What did you think of the Italian players who did not kneel during the European Championship?
«I already knew they wouldn’t do it, like so many teams. When you suffer racism on your skin it is normal to make certain gestures, because you denounce what you are experiencing, and that your friends and family are living. To get on your knees when discrimination is not suffered, however, it takes real courage. And if it is missing, in order not to do so, there are a thousand excuses, hyperbole and inventions. But in the end, it means that it doesn’t matter to you. For many whites, given that families and friends do not suffer from it, racism does not care. Yet racism is above all a problem of whites ».

Perhaps because the system, and I speak as a white man, benefits us.
“The truth is that you don’t even think about it. When I go to talk in schools I often take the example of the airport and business class tickets. Those traveling with the priority coupon will not notice the queue, the fatigue, the heat, and will arrive at their destination convinced that the airport was empty. For all the others instead, for the
majority, life remains a daily odyssey. If you point this out to business class folks, they feel accused and immediately get defensive. But nobody wants to accuse them of anything. Their status is simply all they know. And starting from it, they interpret the world. Whites don’t know how lucky they are not to be discriminated against because of the color of their skin. “

European anti-racist associations like Kick It Out never have active athletes in them. In the USA, on the contrary, Black Players for Change was born. How do you explain it?
«In general, I can tell you that those who suffer for centuries learn to be afraid in the long run. As for black Americans, I believe that having lived through segregation they understood better than Europeans that to change things we must fight together. But it’s not easy: here, as soon as two blacks get together, it immediately appears as a suspicious thing. In the book, I tell the story of a coach who approached me during a lunch to ask why we black athletes always ate together. At which I turned, glanced around the room full of white teammates, and asked him why he didn’t go around all the tables making the same remark. Obviously, since that day, he hasn’t dared to talk about it anymore ».

Its foundation has been trying to organize an exhibition in Paris on the history of racism in France for years. Are they boycotting it?
“I don’t get to say much, but the ostracism I encounter certainly demonstrates the difficulty of institutions in looking their own history in the face: in France, when it comes to racism, people are very ready to denounce the American one but they hide if there is what concerns them to face.
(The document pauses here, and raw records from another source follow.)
-- ==== Sys2Proof/Certificates/Slice0/Obligations.lean ====
section
/-! DEFINITION. The statements of this model, from the numbered rules of spec/. Their vocabulary is in Sys2Proof/Safety.lean. -/

set_option linter.unusedVariables false

section
open Sys2Proof Sys2Proof.Machine

/-- R141 to R145, R150 (Tables 8-1 to 8-3 and 8-5): every 32-bit arithmetic, logic, shift, count, bit-field and byte-permute
instruction, at the `.U` bit and for both forms of source b, and the 64-bit integer instructions. -/
def Obligations.IntegerInstructions : Prop :=
  (∀ a, Row2 (.iadd a) a (fun x y => (x + y, 0))) ∧
  (∀ a, Row2 (.isub a) a (fun x y => (x - y, 0))) ∧
  (∀ a, Row2 (.iadds a) a (fun x y => if subOf3 a.m = 0 then clampS (x.toInt + y.toInt) else clampZ ((x.toNat + y.toNat : Nat) : Int))) ∧
  (∀ a, Row2 (.isubs a) a (fun x y => if subOf3 a.m = 0 then clampS (x.toInt - y.toInt) else clampZ ((x.toNat : Int) - y.toNat))) ∧
  (∀ a, Row1 (.ineg a) a (fun x => (-x, 0))) ∧
  (∀ a, Row1 (.iabs a) a (fun x => clampS |x.toInt|)) ∧
  (∀ a, Row2 (.imin a) a (fun x y => (if x.sle y then x else y, 0))) ∧
  (∀ a, Row2 (.imax a) a (fun x y => (if x.sle y then y else x, 0))) ∧
  (∀ a, Row2 (.umin a) a (fun x y => (if x.ule y then x else y, 0))) ∧
  (∀ a, Row2 (.umax a) a (fun x y => (if x.ule y then y else x, 0))) ∧
  (∀ a, Row2 (.imul a) a (fun x y => (x * y, 0))) ∧
  (∀ a, Row2 (.imulhi a) a (fun x y => ((x.signExtend 64 * y.signExtend 64).extractLsb' 32 32, 0))) ∧
  (∀ a, Row2 (.umulhi a) a (fun x y => ((x.setWidth 64 * y.setWidth 64).extractLsb' 32 32, 0))) ∧
  (∀ a, Row3 (.imad a) a (fun x y z => (x * y + z, 0))) ∧
  (∀ a, Row2 (.idiv a) a (fun x y =>
    if y = 0 then (0xffffffff, flDz) else if x = 0x80000000 ∧ y = 0xffffffff then (0x80000000, flSat) else (x.sdiv y, 0))) ∧
  (∀ a, Row2 (.udiv a) a (fun x y => if y = 0 then (0xffffffff, flDz) else (x / y, 0))) ∧
  (∀ a, Row2 (.irem a) a (fun x y => if y = 0 then (x, flDz) else (x.srem y, 0))) ∧
  (∀ a, Row2 (.urem a) a (fun x y => if y = 0 then (x, flDz) else (x % y, 0))) ∧
  (∀ a, Row2 (.andI a) a (fun x y => (x &&& y, 0))) ∧
  (∀ a, Row2 (.orI a) a (fun x y => (x ||| y, 0))) ∧
  (∀ a, Row2 (.xorI a) a (fun x y => (x ^^^ y, 0))) ∧
  (∀ a, Row2 (.andn a) a (fun x y => (x &&& ~~~y, 0))) ∧
  (∀ a, Row2 (.shl a) a (fun x y => (x <<< y, 0))) ∧
  (∀ a, Row2 (.shr a) a (fun x y => (x >>> y, 0))) ∧
  (∀ a, Row2 (.sar a) a (fun x y => (x.sshiftRight y.toNat, 0))) ∧
  (∀ a, Row2 (.rol a) a (fun x y => (x <<< (y % 32) ||| x >>> (32 - y % 32), 0))) ∧
  (∀ a, Row2 (.ror a) a (fun x y => (x >>> (y % 32) ||| x <<< (32 - y % 32), 0))) ∧
  (∀ a, Row1 (.popc a) a (fun x => (x.cpop, 0))) ∧
  (∀ a, Row1 (.clz a) a (fun x => (x.clz, 0))) ∧
  (∀ a, Row1 (.ctz a) a (fun x => (x.ctz, 0))) ∧
  (∀ a, Row1 (.brev a) a (fun x => (x.reverse, 0))) ∧
  (∀ a, Row2 (.permb a) a (fun x y => (permByte x y 3 ++ permByte x y 2 ++ permByte x y 1 ++ permByte x y 0, 0))) ∧
  (∀ a s t, Ready (.bfx a) s t → ByStrand (.bfx a) a.m s t (fun k =>
    let x := t.val k a.va.toNat
    let p := fieldPos (t.val k a.vb.toNat)
    let w := fieldWidth (t.val k a.vb.toNat)
    let f := (x >>> p) &&& fieldMask 0 w
    Out.one a.vd (if subOf3 a.m = 0 then f else if w = 0 then 0 else (f <<< (32 - w)).sshiftRight (32 - w)) 0)) ∧
  (∀ a, Row3 (.bfi a) a (fun x y z =>
    let m := fieldMask (fieldPos z) (fieldWidth z)
    ((x &&& ~~~m) ||| ((y <<< fieldPos z) &&& m), 0))) ∧
  (∀ a, RowP (.iadd64 a) a (fun x y => x + y)) ∧
  (∀ a, RowP (.isub64 a) a (fun x y => x - y)) ∧
  (∀ a, RowP (.imul64 a) a (fun x y => x * y)) ∧
  (∀ a s t, Ready (.umulw a) s t → ByStrand (.umulw a) a.m s t (fun k =>
    Out.pair a.vd ((t.val k a.va.toNat).setWidth 64 * (t.val k (srcField a.b).toNat).setWidth 64).toNat 0)) ∧
  (∀ a s t, Ready (.imulw a) s t → ByStrand (.imulw a) a.m s t (fun k =>
    Out.pair a.vd ((t.val k a.va.toNat).signExtend 64 * (t.val k (srcField a.b).toNat).signExtend 64).toNat 0)) ∧
  (∀ a s t, Ready (.shl64 a) s t → ByStrand (.shl64 a) a.m s t (fun k =>
    Out.pair a.vd (t.pair k a.va.toNat <<< (t.srcB k a.b).toNat).toNat 0)) ∧
  (∀ a s t, Ready (.shr64 a) s t → ByStrand (.shr64 a) a.m s t (fun k =>
    Out.pair a.vd (t.pair k a.va.toNat >>> (t.srcB k a.b).toNat).toNat 0)) ∧
  (∀ a s t, Ready (.sar64 a) s t → ByStrand (.sar64 a) a.m s t (fun k =>
    Out.pair a.vd ((t.pair k a.va.toNat).sshiftRight (t.srcB k a.b).toNat).toNat 0)) ∧
  (∀ a s t, Ready (.icmp64 a) s t → ByStrand (.icmp64 a) a.m s t (fun k =>
    let x := t.pair k a.va.toNat
    let y := t.pair k (srcField a.b).toNat
    Out.one a.vd (oneIf (holds (subOf3 a.m) (x == y) (x.slt y))) 0)) ∧
  (∀ a s t, Ready (.ucmp64 a) s t → ByStrand (.ucmp64 a) a.m s t (fun k =>
    let x := t.pair k a.va.toNat
    let y := t.pair k (srcField a.b).toNat
    Out.one a.vd (oneIf (holds (subOf3 a.m) (x == y) (x.ult y))) 0))

/-- R146 to R149 (Table 8-4): compares, the select and the moves, each with the tag it gives its result. `MOVR` and `MOVW`
complete where every index read is below N, names a register that is neither locked nor owed a reply, and, for `MOVR`, is
not poisoned. -/
def Obligations.CompareSelectMove : Prop :=
  (∀ a, Row2 (.icmp a) a (fun x y => (oneIf (holds (subOf3 a.m) (x == y) (x.slt y)), 0))) ∧
  (∀ a, Row2 (.ucmp a) a (fun x y => (oneIf (holds (subOf3 a.m) (x == y) (x.ult y)), 0))) ∧
  (∀ a s t, Ready (.sel a) s t → ByStrand (.sel a) a.m s t (fun k =>
    let r := if (t.val k a.vc.toNat).getLsbD 0 then a.va.toNat else a.vb.toNat
    Out.tagged a.vd (t.val k r) (t.tag k r) 0)) ∧
  (∀ a s t, Ready (.mov a) s t → ByStrand (.mov a) a.m s t (fun k => Out.tagged a.vd (t.val k a.va.toNat) (t.tag k a.va.toNat) 0)) ∧
  (∀ a w, a.b = .imm w → ∀ s t, Ready (.movi a) s t → ByStrand (.movi a) a.m s t (fun _ => Out.one a.vd w 0)) ∧
  (∀ a s t, Ready (.movi64 a) s t → ByStrand (.movi64 a) a.m s t (fun _ => Out.pair a.vd a.imm.toNat 0)) ∧
  (∀ a s t, Ready (.movr a) s t →
    (∀ k ∈ t.reads (.movr a), (t.val k a.va.toNat).toNat < t.nreg ∧ (t.val k a.va.toNat).toNat ∉ t.lock ∧
      (t.val k a.va.toNat).toNat ∉ t.pend ∧ t.clean k (t.val k a.va.toNat).toNat) →
    ByStrand (.movr a) a.m s t (fun k =>
      let r := (t.val k a.va.toNat).toNat
      Out.tagged a.vd (t.val k r) (t.tag k r) 0)) ∧
  (∀ a v, a.b = .reg v → ∀ s t, Ready (.movw a) s t →
    (∀ k ∈ t.reads (.movw a), (t.val k v.toNat).toNat < t.nreg ∧ (t.val k v.toNat).toNat ∉ t.lock ∧
      (t.val k v.toNat).toNat ∉ t.pend) →
    ByStrand (.movw a) a.m s t (fun k =>
      ⟨[((t.val k v.toNat).toNat, t.val k a.va.toNat, t.tag k a.va.toNat)], 0⟩))

/-- R151 to R154: the pointer instructions. `LEA` and `PTR` complete where the pointer and its moved address field are valid. -/
def Obligations.Pointers : Prop :=
  (∀ a s t, Ready (.lea a) s t → ∀ sp sel x : Nat → Nat, ∀ y : Nat → Int,
    (∀ k ∈ t.reads (.lea a), PtrFields (sp k) (sel k) (x k) ∧ t.pair k a.va.toNat = tagged (sp k) (sel k) (x k) ∧
      y k = x k + (if subOf3 a.m < 4 then (t.srcB k a.b).toInt else (t.srcB k a.b).toNat) * 2 ^ (subOf3 a.m % 4) ∧
      0 ≤ y k ∧ PtrFields (sp k) (sel k) (y k).toNat) →
    ByStrand (.lea a) a.m s t (fun k => Out.pair a.vd (tagged (sp k) (sel k) (y k).toNat).toNat 0)) ∧
  (∀ a s t, Ready (.ptr a) s t →
    (∀ k ∈ t.reads (.ptr a), PtrFields (subOf3 a.m) (if subOf3 a.m = 0 then 0 else (t.srcB k a.b).toNat) (t.pair k a.va.toNat).toNat) →
    ByStrand (.ptr a) a.m s t (fun k =>
      Out.pair a.vd (tagged (subOf3 a.m) (if subOf3 a.m = 0 then 0 else (t.srcB k a.b).toNat) (t.pair k a.va.toNat).toNat).toNat 0)) ∧
  (∀ a s t, Ready (.pfield a) s t → ByStrand (.pfield a) a.m s t (fun k =>
    Out.one a.vd (ptrPiece (t.pair k a.va.toNat) ((t.srcB k a.b).extractLsb' 0 2).toNat) 0))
And we are talking about a country that had segregationist laws until yesterday: state racism existed in France since the Code noir of 1685 and spread until the last declarations of independence, at the end of the twentieth century “.

Does it bother you that someone might say that you are racist towards whites?
“Its part of the game. The work I do is annoying, I can understand that. Obligation to ask questions about white identity, and whites don’t have the habit of asking them, they get scared, they don’t understand what happens, the ground under their feet begins to shake. In the book I say that black and white identity are a construction, an invention of the capitalist world. We must know the history of the construction of the races to grow together ».